Make a word-for-word copy of the entries below from their first line through the line with "4294967296 := rfl", and add nothing.
********************
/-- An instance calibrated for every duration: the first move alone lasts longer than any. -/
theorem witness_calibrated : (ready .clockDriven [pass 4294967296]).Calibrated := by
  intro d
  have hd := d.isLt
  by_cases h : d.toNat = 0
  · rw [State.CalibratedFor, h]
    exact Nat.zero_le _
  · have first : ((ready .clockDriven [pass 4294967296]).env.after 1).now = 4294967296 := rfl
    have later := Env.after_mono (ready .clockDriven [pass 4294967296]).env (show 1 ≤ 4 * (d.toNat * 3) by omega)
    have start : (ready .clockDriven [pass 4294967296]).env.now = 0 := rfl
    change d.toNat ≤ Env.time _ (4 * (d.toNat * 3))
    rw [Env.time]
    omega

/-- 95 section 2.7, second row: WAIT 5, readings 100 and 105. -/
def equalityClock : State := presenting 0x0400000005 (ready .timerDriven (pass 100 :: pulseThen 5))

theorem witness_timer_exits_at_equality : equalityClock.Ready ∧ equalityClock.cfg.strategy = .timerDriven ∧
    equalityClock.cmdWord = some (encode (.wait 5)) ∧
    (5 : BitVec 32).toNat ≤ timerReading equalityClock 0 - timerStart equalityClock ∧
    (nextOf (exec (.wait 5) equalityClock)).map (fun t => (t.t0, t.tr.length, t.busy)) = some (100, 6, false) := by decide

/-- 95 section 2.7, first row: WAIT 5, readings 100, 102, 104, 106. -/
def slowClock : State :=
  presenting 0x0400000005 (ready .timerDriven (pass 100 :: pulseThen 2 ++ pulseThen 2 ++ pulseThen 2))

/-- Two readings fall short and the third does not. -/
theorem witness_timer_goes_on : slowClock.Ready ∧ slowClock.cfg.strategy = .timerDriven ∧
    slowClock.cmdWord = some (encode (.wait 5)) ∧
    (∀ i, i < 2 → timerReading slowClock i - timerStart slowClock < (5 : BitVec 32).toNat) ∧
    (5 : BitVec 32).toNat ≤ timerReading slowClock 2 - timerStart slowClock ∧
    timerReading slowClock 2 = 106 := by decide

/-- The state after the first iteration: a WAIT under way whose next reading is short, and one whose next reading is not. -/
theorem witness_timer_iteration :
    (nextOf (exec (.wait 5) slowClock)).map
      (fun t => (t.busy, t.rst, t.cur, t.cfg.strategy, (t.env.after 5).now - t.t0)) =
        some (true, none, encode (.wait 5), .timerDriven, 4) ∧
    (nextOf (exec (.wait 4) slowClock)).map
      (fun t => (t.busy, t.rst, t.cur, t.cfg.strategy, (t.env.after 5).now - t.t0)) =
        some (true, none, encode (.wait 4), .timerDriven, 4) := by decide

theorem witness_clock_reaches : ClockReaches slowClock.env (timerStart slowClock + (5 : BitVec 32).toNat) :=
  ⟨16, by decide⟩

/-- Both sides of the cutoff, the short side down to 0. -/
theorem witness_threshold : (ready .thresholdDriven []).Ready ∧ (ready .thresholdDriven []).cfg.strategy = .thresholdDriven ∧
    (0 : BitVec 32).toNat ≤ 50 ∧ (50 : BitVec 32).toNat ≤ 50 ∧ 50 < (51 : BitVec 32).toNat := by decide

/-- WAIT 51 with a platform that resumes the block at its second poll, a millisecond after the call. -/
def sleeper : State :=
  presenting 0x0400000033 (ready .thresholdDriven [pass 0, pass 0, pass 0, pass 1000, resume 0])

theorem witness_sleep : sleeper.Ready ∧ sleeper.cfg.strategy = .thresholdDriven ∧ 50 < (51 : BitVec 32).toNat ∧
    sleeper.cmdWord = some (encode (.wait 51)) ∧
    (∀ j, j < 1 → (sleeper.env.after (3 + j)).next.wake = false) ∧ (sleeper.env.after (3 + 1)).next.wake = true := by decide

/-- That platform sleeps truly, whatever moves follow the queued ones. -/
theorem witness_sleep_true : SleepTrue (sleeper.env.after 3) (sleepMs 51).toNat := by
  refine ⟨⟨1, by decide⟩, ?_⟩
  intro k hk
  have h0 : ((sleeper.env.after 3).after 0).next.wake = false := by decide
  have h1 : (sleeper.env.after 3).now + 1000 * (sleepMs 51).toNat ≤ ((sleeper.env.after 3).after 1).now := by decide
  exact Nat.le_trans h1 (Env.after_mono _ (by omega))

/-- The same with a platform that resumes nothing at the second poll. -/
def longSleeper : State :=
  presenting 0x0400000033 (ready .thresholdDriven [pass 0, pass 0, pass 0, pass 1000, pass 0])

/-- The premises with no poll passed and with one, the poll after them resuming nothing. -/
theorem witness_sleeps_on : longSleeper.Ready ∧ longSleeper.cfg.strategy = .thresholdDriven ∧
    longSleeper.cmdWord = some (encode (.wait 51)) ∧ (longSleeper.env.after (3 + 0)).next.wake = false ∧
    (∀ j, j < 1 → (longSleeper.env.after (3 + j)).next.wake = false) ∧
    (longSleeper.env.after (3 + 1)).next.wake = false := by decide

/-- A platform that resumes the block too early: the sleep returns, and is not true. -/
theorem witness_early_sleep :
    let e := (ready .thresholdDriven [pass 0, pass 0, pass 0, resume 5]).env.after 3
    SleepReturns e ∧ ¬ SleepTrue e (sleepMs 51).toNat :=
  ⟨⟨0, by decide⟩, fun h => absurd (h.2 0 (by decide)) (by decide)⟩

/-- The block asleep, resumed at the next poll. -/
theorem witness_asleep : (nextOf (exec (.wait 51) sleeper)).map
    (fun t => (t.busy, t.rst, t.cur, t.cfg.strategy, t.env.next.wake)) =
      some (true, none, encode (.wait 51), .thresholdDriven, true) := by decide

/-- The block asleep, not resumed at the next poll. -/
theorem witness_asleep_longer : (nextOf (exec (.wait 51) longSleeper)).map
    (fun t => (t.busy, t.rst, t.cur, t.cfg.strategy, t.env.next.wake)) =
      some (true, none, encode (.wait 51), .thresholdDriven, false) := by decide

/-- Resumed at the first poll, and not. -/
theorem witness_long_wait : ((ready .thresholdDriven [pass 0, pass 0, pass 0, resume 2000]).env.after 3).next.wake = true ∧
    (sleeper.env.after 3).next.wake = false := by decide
********************
*WRITTEN ANSWER*.
/-- An instance calibrated for every duration: the first move alone lasts longer than any. -/
theorem witness_calibrated : (ready .clockDriven [pass 4294967296]).Calibrated := by
  intro d
  have hd := d.isLt
  by_cases h : d.toNat = 0
  · rw [State.CalibratedFor, h]
    exact Nat.zero_le _
  · have first : ((ready .clockDriven [pass 4294967296]).env.after 1).now = 4294967296 := rfl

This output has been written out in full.